[Stored data entries]

-- ==== Sys2Proof/Machine/Branch.lean ====
section
/-! DEFINITION. The conditional branches (42_branch.md): a comparison whose result is discarded at commit, with no control
transfer (R342). -/

namespace Sys2Proof.Machine

/-- R340: 1 when the words are equal, else 0. -/
def computeBeq (a b : Word) : Word := if a = b then 1#32 else 0#32

/-- R341: 1 when the words differ, else 0. -/
def computeBne (a b : Word) : Word := if a = b then 0#32 else 1#32

def startBeq (p : PoolId) (k : Nat) (s : State) : Out :=
  withCandidate p k s fun e a b => .next (s.startArith p k e.instr (computeBeq a b) s.cfg.latBeq)

def startBne (p : PoolId) (k : Nat) (s : State) : Out :=
  withCandidate p k s fun e a b => .next (s.startArith p k e.instr (computeBne a b) s.cfg.latBne)

/-- BEQ (42_branch.md R340). -/
def execBeq (rs1 rs2 : RegIdx) (imm : BitVec 13) (s : State) : Out :=
  Meaning.run { dispatch := dispatchAs (poolOf .beq) (captureBranch rs1 rs2 imm), start := startBeq } s

/-- BNE (42_branch.md R341). -/
def execBne (rs1 rs2 : RegIdx) (imm : BitVec 13) (s : State) : Out :=
  Meaning.run { dispatch := dispatchAs (poolOf .bne) (captureBranch rs1 rs2 imm), start := startBne } s

end Sys2Proof.Machine
end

_What is needed_
Would you write out the data exactly as it reads?

_Task output_
-- ==== Sys2Proof/Machine/Branch.lean ====
section
/-! DEFINITION. The conditional branches (42_branch.md): a comparison whose result is discarded at commit, with no control
transfer (R342). -/

namespace Sys2Proof.Machine

/-- R340: 1 when the words are equal, else 0. -/
def computeBeq (a b : Word) : Word := if a = b then 1#32 else 0#32

/-- R341: 1 when the words differ, else 0. -/
def computeBne (a b : Word) : Word := if a = b then 0#32 else 1#32

def startBeq (p : PoolId) (k : Nat) (s : State) : Out :=
  withCandidate p k s fun e a b => .next (s.startArith p k e.instr (computeBeq a b) s.cfg.latBeq)

def startBne (p : PoolId) (k : Nat) (s : State) : Out :=
  withCandidate p k s fun e a b => .next (s.startArith p k e.instr (computeBne a b) s.cfg.latBne)

/-- BEQ (42_branch.md R340). -/
def execBeq (rs1 rs2 : RegIdx) (imm : BitVec 13) (s : State) : Out :=
  Meaning.run { dispatch := dispatchAs (poolOf .beq) (captureBranch rs1 rs2 imm), start := startBeq } s

/-- BNE (42_branch.md R341). -/
def execBne (rs1 rs2 : RegIdx) (imm : BitVec 13) (s : State) : Out :=
  Meaning.run { dispatch := dispatchAs (poolOf .bne) (captureBranch rs1 rs2 imm), start := startBne } s

end Sys2Proof.Machine
end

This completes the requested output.